Poster
D2SP: Dynamic Dual-Stage Purification Framework for Dual Noise Mitigation in Vision-based Affective Recognition.
Haoran Wang · Xinji Mai · Zeng Tao · Xuan Tong · Junxiong Lin · Yan Wang · Jiawen Yu · Shaoqi Yan · Ziheng Zhou · Wenqiang Zhang
The current advancements in Dynamic Facial Expression Recognition (DFER) methods mainly focus on better capturing the spatial and temporal features of facial expressions. However, DFER datasets contain a substantial amount of noisy samples, and few have addressed the issue of handling this noise. We identified two types of noise: one is caused by low-quality data resulting from factors such as occlusion, dim lighting, and blurriness; the other arises from mislabeled data due to annotation bias by annotators. Addressing the two types of noise, we have meticulously crafted a \textbf{D}ynamic \textbf{D}ual-\textbf{S}tage \textbf{P}urification (D2SP) Framework. This initiative aims to dynamically purify the DFER datasets of these two types of noise, ensuring that only high-quality and correctly labeled data is used in the training process.
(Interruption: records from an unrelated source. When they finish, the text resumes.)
/-- Loads of shared locations, one after the other, each satisfied a given number of coprocessor stores back (R50). -/
def loadAll : List (Nat × Loc) → State → State
  | [], s => s
  | (n, l) :: ls, s => loadAll ls (afterLoad (envMove (.early n) s) l)

/-- A command whose op byte the generation recognises. -/
def recognisedCommand (g : Gen) (i : Instr) : Prop :=
  ∃ op x y, commandOf i = some (op, x, y) ∧ recognised g op = true

/-- Every later command ends in `ChannelBusy` while nothing else moves, however many were made before it: no id is taken,
memory, the doorbell and the environment are as they were, but for the clock (R193, R222, R232). -/
def StaysBusy (t : State) : Prop :=
  ∀ js : List Instr, js ≠ [] → (∀ j ∈ js, recognisedCommand t.cfg.gen j) →
    ∃ u, execAll js t = some u
      ∧ u = { t with eng := u.eng, ord := u.ord, env := { t.env with now := u.env.now }, window := 0 } ∧ u.eng.pc = .rest
      ∧ u.eng.res = codeChannelBusy ∧ u.eng.nextId = t.eng.nextId

/-- `n` requester steps. -/
def ticks : Nat → State → State
  | 0, s => s
  | n + 1, s => ticks n (tick s)

/-- The state in which a transaction that is in progress hands control back, if it does within `fuel` steps. -/
def callRun : Nat → State → Option State
  | 0, _ => none
  | fuel + 1, s => if inTransaction (tick s).eng.pc then callRun fuel (tick s) else some (tick s)

/-- The steps of a chunk at which its transaction has taken its request id (R107). -/
def idTaken : Pc → Bool
  | .sb | .ring | .t0 | .poll | .lb | .rdSt | .resolve | .fCopyOut | .fAdv => true
  | .rest | .v | .c | .wOp | .wA0 | .wA1 | .wId | .fInit | .fTest | .fChunk | .fCopyIn | .fCmd => false

/-- The length of the chunk that starts after `done` bytes (R156, R160). -/
def chunkLength (cfg : Config) (size done : Nat) : Nat :=
  min (size - done) cfg.maxChunk

/-- The locations an `Idle()` sample reads (R104). -/
def sampledLocs : List Loc :=
  [.dbStatus, .field .execId, .field .requestId, .field .status]

/-- The hidden state after the four reads of one `Idle()` sample that returned the newest values (R50 (a)). -/
def ordAfterSample (o : Ordering) : Ordering :=
  { o with stale := [], passed := (o.stale ++ o.passed).filter (fun x => !sampledLocs.contains x.loc) }

/-- The state after a call that ended at its channel check while nothing moved: only engine registers and the hidden
state's older values differ, and no response is left in the payload window (R103, R192, R57). -/
def busyState (s : State) (op : Byte) (arg0 arg1 : U32) : State :=
  { s with eng := busyEngine s op arg0 arg1, ord := ordAfterSample s.ord, window := 0 }

/-- The engine after a transaction that timed out while nothing moved but the clock (R111, R193, R196). -/
def timedOutEngine (s : State) (op : Byte) (arg0 arg1 : U32) (exec : U32) (st : Byte) (busy : Bool) : Engine :=
  { s.eng with
    nextId := s.eng.nextId + 1#32
    op := op
    arg0 := arg0
    arg1 := arg1
    pc := .rest
    t0 := s.env.now
    res := codeTimeout
    diag :=
      { kind := codeTimeout, op := op, arg0 := arg0, arg1 := arg1, req := s.eng.nextId, exec := exec, status := st
        valid := true }
    sampleAt := .rdNow
    sample := { busy := busy, exec := exec, req := s.eng.nextId, st := st } }

/-- The schedule of a transaction whose coprocessor never answers: a second passes at the first poll (R193). -/
def hungSched (cfg : Config) : List (List EnvMove) :=
  quiet 12 ++ [[.clk (timeoutTicks cfg)]]

/-- The byte of a written range that payload position `i` holds after the whole range went through the payload in chunks:
the byte of the last chunk that has a byte `i` (R154). -/
def lastCopied (size maxChunk i : Nat) : Nat :=
  i + maxChunk * ((size - 1 - i) / maxChunk)

/-- The transaction record of the last chunk of an operation that completed with `OK` (R156, R160, R196). -/
def lastChunkDiag (s : State) (k : ChunkKind) (addr : U32) (size : Nat) : Diag :=
  let n := chunkCount size s.cfg.maxChunk - 1
  { kind := codeOk, op := chunkOpcode k, arg0 := addr + BitVec.ofNat 32 (n * s.cfg.maxChunk)
    arg1 := BitVec.ofNat 32 (size - n * s.cfg.maxChunk), req := s.eng.nextId + BitVec.ofNat 32 n
    exec := s.eng.nextId + BitVec.ofNat 32 n, status := statusGood, valid := true }

/-- The message and the responder's fields after an operation whose every chunk was answered with `'G'`: those of the last
chunk, or as they were when there was none (R31, R151). -/
def lastChunkMessage (s t : State) (k : ChunkKind) (addr size : U32) : Prop :=
  (size = 0#32 → ∀ f, requestHeader f = true ∨ f = .execId ∨ f = .status → visible t (.field f) = visible s (.field f))
    ∧ (size ≠ 0#32 →
        visible t (.field .op) = zextByte (chunkOpcode k)
          ∧ visible t (.field .arg0) = (lastChunkDiag s k addr size.toNat).arg0
          ∧ visible t (.field .arg1) = (lastChunkDiag s k addr size.toNat).arg1
          ∧ visible t (.field .requestId) = (lastChunkDiag s k addr size.toNat).req
          ∧ visible t (.field .execId) = (lastChunkDiag s k addr size.toNat).req
          ∧ visible t (.field .status) = zextByte statusGood)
To mitigate low-quality samples, we introduce the Coarse-Grained Pruning (CGP) stage, which computes sample weights and prunes those low-weight samples. After CGP, the Fine-Grained Correction (FGC) stage evaluates prediction stability to correct mislabeled data. Moreover, D2SP is conceived as a general and plug-and-play framework, tailored to integrate seamlessly with prevailing DFER methods. Extensive experiments covering prevalent DFER datasets and deploying multiple benchmark methods have substantiated D2SP’s ability to significantly enhance performance metrics.